You are right, the coordinates should not be dropped.

I think the function _validate_region has a bug. Currently it checks for all ds.variables if at least one of their dimensions agrees with the ones given in the region argument. However, ds.variables also returns the coordinates. However, we actually only want to check if the ds.data_vars have a dimension intersecting with the given region.

Changing the function to `python def _validate_region(ds, region): if not isinstance(region, dict): raise TypeError(f"region`` must be a dict, got {type(region)}")
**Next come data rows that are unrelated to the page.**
theorem modRecv_one {s : State} {r : RecvCtx} {sid : StreamId} {psn : BitVec 32} (f : RecvCtx → RecvCtx)
    (hrecv : s.trn.recv = [r]) (hsid : r.sid = sid) (hsession : inSession r.ipsn psn = true) :
    modRecv sid psn f s = withRecv [f r] s := by
  rw [modRecv, withRecv, hrecv, modFirst_one (by simp [hsid, hsession])]

theorem leading_sameStream (n : Nat) (r : RecvCtx) : r.sameStream (r.leading n) := by
  induction n generalizing r with
  | zero => exact ⟨rfl, rfl, rfl⟩
  | succ n ih =>
    unfold RecvCtx.leading
    split
    · exact ih r.next
    · exact ⟨rfl, rfl, rfl⟩

theorem noteStarts_parts (f : Frame) (r : RecvCtx) :
    r.sameStream (noteStarts f r) ∧ (noteStarts f r).e = r.e ∧ (noteStarts f r).seen = r.seen ∧
      (r.refused = [] → (noteStarts f r).refused = []) := by
  unfold noteStarts
  dsimp only
  split
  · exact ⟨⟨rfl, rfl, rfl⟩, rfl, rfl, id⟩
  · exact ⟨⟨rfl, rfl, rfl⟩, rfl, rfl, fun h => by simp [h]⟩

theorem slide_sameStream (n : Nat) (r : RecvCtx) : r.sameStream (r.slide n) := by
  induction n generalizing r with
  | zero => exact ⟨rfl, rfl, rfl⟩
  | succ n ih =>
    unfold RecvCtx.slide
    split
    · exact ih { r with acked := r.acked.erase r.cum, cum := r.cum + 1 }
    · exact ⟨rfl, rfl, rfl⟩

theorem ackPsn_sameStream (psn : BitVec 32) (r : RecvCtx) : r.sameStream (r.ackPsn psn) := by
  unfold RecvCtx.ackPsn
  split
  · exact ⟨rfl, rfl, rfl⟩
  · exact slide_sameStream _ { r with acked := psn :: r.acked }

theorem psnDiff_self (p : BitVec 32) : psnDiff p p = 0 := by simp [psnDiff]

/-- One acknowledgement that falls due does not go out yet (R130). -/
theorem ackable_one {s : State} {r : RecvCtx} {sid : StreamId} {psn : BitVec 32} (ce : Bool) (hrecv : s.trn.recv = [r])
    (hsid : r.sid = sid) (hsession : inSession r.ipsn psn = true) (hdue : r.ackDue = []) :
    ∃ q, ackable sid psn ce s = withRecv [q] s := by
  obtain ⟨hsid', hsession', -⟩ := ackPsn_sameStream psn r
  let q : RecvCtx := { r.ackPsn psn with ackDue := r.ackDue ++ [(psn, ce)], lastTick := now s }
  have hq : recvOf (withRecv [q] s) sid psn = some q :=
    recvOf_one rfl (hsid'.trans hsid) (by rw [show q.ipsn = r.ipsn from hsession', hsession])
  refine ⟨q, ?_⟩
  rw [ackable]
  dsimp only
  rw [modRecv_one _ hrecv hsid hsession, hq]
  simp [q, hdue]

theorem onFrame_taken {s : State} {f : Frame} (h : Taken s tReq f) (k : State → State) : onFrame tReq f k s = k s := by
  obtain ⟨htype, hlocal, hhcrc, hcrc, hfields, -⟩ := h
  simp [onFrame, htype, hlocal, hhcrc, hcrc, hfields]

/-- The receive context lets a relaxed frame that comes in its turn through at once (R137). -/
theorem windowed_next {s : State} {f : Frame} {r : RecvCtx} (apply : State → State) (hord : f.ord = false)
    (hrecv : s.trn.recv = [r]) (hsid : r.sid = fwdSid f) (hsession : inSession r.ipsn f.psn = true) (hnext : r.e = f.psn)
    (hseen : r.seen = []) :
    ∃ q, r.sameStream q ∧ windowed apply f s = apply (withRecv [q] s) := by
  refine ⟨(r.see f.psn).leading 1025, leading_sameStream 1025 (r.see f.psn), ?_⟩
  have hknows : r.knows f.psn = false := by simp [RecvCtx.knows, hnext, hseen, psnDiff_self]
  simp [windowed, recvOf_one hrecv hsid hsession, hknows, hnext, psnDiff_self, hord, modRecv_one _ hrecv hsid hsession]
for k, v in region.items():
    if k not in ds.dims:
        raise ValueError(
            f"all keys in ``region`` are not in Dataset dimensions, got "
            f"{list(region)} and {list(ds.dims)}"
        )
    if not isinstance(v, slice):
        raise TypeError(
            "all values in ``region`` must be slice objects, got "
            f"region={region}"
        )
    if v.step not in {1, None}:
        raise ValueError(
            "step on all slices in ``region`` must be 1 or None, got "
            f"region={region}"
        )

non_matching_vars = [
    k for k, v in ds.data_vars.items() if not set(region).intersection(v.dims)
]
if non_matching_vars:
    raise ValueError(
        f"when setting `region` explicitly in to_zarr(), all "
        f"variables in the dataset to write must have at least "
        f"one dimension in common with the region's dimensions "
        f"{list(region.keys())}, but that is not "
        f"the case for some variables here. To drop these variables "
        f"from this dataset before exporting to zarr, write: "
        f".drop({non_matching_vars!r})"
    )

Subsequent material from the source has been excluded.